On this day in 1916, three British officers, including the famous Captain T.E. Lawrence (known as Lawrence of Arabia), attempt to engineer the escape of thousands of British troops under siege at the city of Kut-al-Amara in Mesopotamia through a secret negotiation with the Turkish command.
Since December 1915, British forces under the command of Sir Charles Townshend had been under siege from Turkish and German forces in Kut, on the Tigris River in the Basra province of Mesopotamia (modern-day Iraq). Four attempts to push the enemy troops back had resulted only in some 23,000 casualties—nearly twice the strength of the remaining regiment. Exhausted, undersupplied and plagued with illness, Townshend’s men were on the brink of surrender when the British regional command decided to try one last diplomatic maneuver.
Then working in military intelligence in Cairo, Egypt, the recently promoted Captain Thomas Edward Lawrence found office work dull, and thus was excited to be sent, along with two other officers, on a secret mission to negotiate the escape of Townshend and his troops with their Turkish counterparts. On April 27, they made their offer: if the Turks allowed the men in Kut to leave the city and rejoin Allied regional forces located to the south of Kut, they would be rewarded with £1 million in gold.

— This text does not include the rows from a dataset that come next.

-- ==== Sys2Proof/Laws/Configured.lean ====
section
/-! SUPPORT. The configured machine at the default configuration is this hardware, and that configuration keeps the constraints of 00_scope.md R5. -/

namespace Sys2Proof.Machine

/-- Under the default configuration every command is the one of this hardware. -/
@[simp] theorem execWith_standard (i : Instr) (s : State) : execWith standard i s = exec i s := by
  cases i <;> rfl

/-- Under the default configuration a host read is the one of this hardware. -/
@[simp] theorem hostReadWith_standard (a : BitVec 19) (s : State) : hostReadWith standard a s = hostRead a s := by
  by_cases h : target (byteAddr a) = .id
  · simp [hostReadWith, hostRead, h, standard, readTarget]
  · simp [hostReadWith, h]

/-- Under the default configuration a step is the one of this hardware. -/
@[simp] theorem stepWith_standard (s : State) : stepWith standard s = step s := by
  have he : execWith standard = exec := funext fun i => funext (execWith_standard i)
  have hr : hostReadWith standard = hostRead := funext fun a => funext (hostReadWith_standard a)
  rw [stepWith, he, hr, step]
  rfl

/-- The machine the host is given is the configured one at the default configuration. -/
theorem coreWith_standard : coreWith standard = Sys2Proof.core := by
  simp [coreWith, Sys2Proof.core, funext stepWith_standard]

/-! The constraints of R5 hold of the default configuration. -/

/-- The default FIELD_POLY is irreducible (R70, R72). -/
theorem fieldPoly_irreducible : irreducibleDegree8 fieldPoly := ⟨by decide, by decide +kernel⟩

/-- What a code search answers is in the table, or was the nearest before it (R134, R136). -/
theorem nearestCode_mem {w : Nat} {α : Type} (x : BitVec w) (table : List (BitVec w × α)) (best : Option (Nat × α)) (a : α)
    (h : nearestCode x table best = some a) : (∃ code, (code, a) ∈ table) ∨ ∃ dist, best = some (dist, a) := by
  induction table generalizing best with
  | nil =>
    cases best with
    | none => cases h
    | some b =>
      simp only [nearestCode] at h
      split at h
      · exact .inr ⟨b.1, by rw [← Option.some.inj h]⟩
      · cases h
  | cons c rest ih =>
    have keep : (∃ code, (code, a) ∈ rest) → ∃ code, (code, a) ∈ c :: rest := fun ⟨code, hc⟩ => ⟨code, .tail _ hc⟩
    simp only [nearestCode] at h
    split at h
    · exact .inl ⟨c.1, by rw [← Option.some.inj h]; exact .head _⟩
    · split at h
      · rcases ih _ h with hr | ⟨dist, hd⟩
        · exact .inl (keep hr)
        · exact .inl ⟨c.1, by rw [← (Prod.mk.inj (Option.some.inj hd)).2]; exact .head _⟩
      · rcases ih _ h with hr | ⟨dist, hd⟩
        · exact .inl (keep hr)
        · split at hd
          · exact .inl ⟨c.1, by rw [← (Prod.mk.inj (Option.some.inj hd)).2]; exact .head _⟩
          · exact .inr ⟨_, hd⟩

/-- The versions of VER_TABLE (R136). -/
theorem verTable_versions : ∀ c ∈ verTable, 7 ≤ c.2 ∧ c.2 ≤ Config.vmax := by decide +kernel

/-- Every alignment pattern lies inside its version's matrix (R139, R141). -/
theorem alignCentres_inside : ∀ v < 41, ∀ a ∈ alignCentres v, a - 2 + 5 ≤ dimension v := by decide +kernel

theorem inSpan_iff (l w x : Nat) : inSpan l w x = true ↔ l ≤ x ∧ x < l + w := by
  simp [inSpan]

/-- A module of an alignment pattern lies inside its version's matrix (R140). -/
theorem inAlignment_inside (v x y : Nat) (hv : v ≤ Config.vmax) (h : inAlignment v x y = true) : x < dimension v ∧ y < dimension v := by
  simp only [inAlignment, List.any_eq_true, Bool.and_eq_true, inSpan_iff] at h
  obtain ⟨a, ha, hy, b, hb, ⟨hx, -⟩⟩ := h
  have hc := alignCentres_inside v (by simpa [Nat.lt_succ_iff] using hv)
  have h1 := hc a.1 (List.fst_mem_of_mem_zipIdx ha)
  have h2 := hc b.1 (List.fst_mem_of_mem_zipIdx hb)
  omega

/-- A function module lies inside its version's matrix (R140). -/
theorem functionModule_inside (v x y : Nat) (h1 : 1 ≤ v) (hv : v ≤ Config.vmax) (h : functionModule v x y = true) :
    x < dimension v ∧ y < dimension v := by
  simp only [functionModule, inRegion, Bool.or_eq_true, Bool.and_eq_true, inSpan_iff] at h
  rcases h with h | h
  · simp only [dimension] at h ⊢
    omega
  · exact inAlignment_inside v x y hv h

/-- The default configuration is legal (R5). -/
theorem standard_legal : LegalConfiguration standard where
  field := fieldPoly_irreducible
  totals := by
    have h : ∀ v < 41, totalCodewords v ≤ Config.cwmax := by decide +kernel
    exact fun v _ hv => h v (Nat.lt_succ_of_le hv)
  pattern := functionModule_inside
  versions := fun w v h => by
    rcases nearestCode_mem w verTable none v h with ⟨code, hc⟩ | ⟨_, hb⟩
    · exact verTable_versions _ hc
    · cases hb

end Sys2Proof.Machine
end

Turkish officers, confident of their imminent victory at Kut, refused the offer, and all Lawrence and his comrades were able to secure was the release of some of the wounded. Kut fell on April 29, as Townshend and his remaining 13,000 men were taken prisoner, in the largest single surrender of troops in British history to that point.
Lawrence’s well-written reports to British military command, both about Kut and Arab nationalism, won him high favor among his superiors. He was soon sent on another important mission, to help engineer an Arab revolt against the Turks led by Feisal Hussein.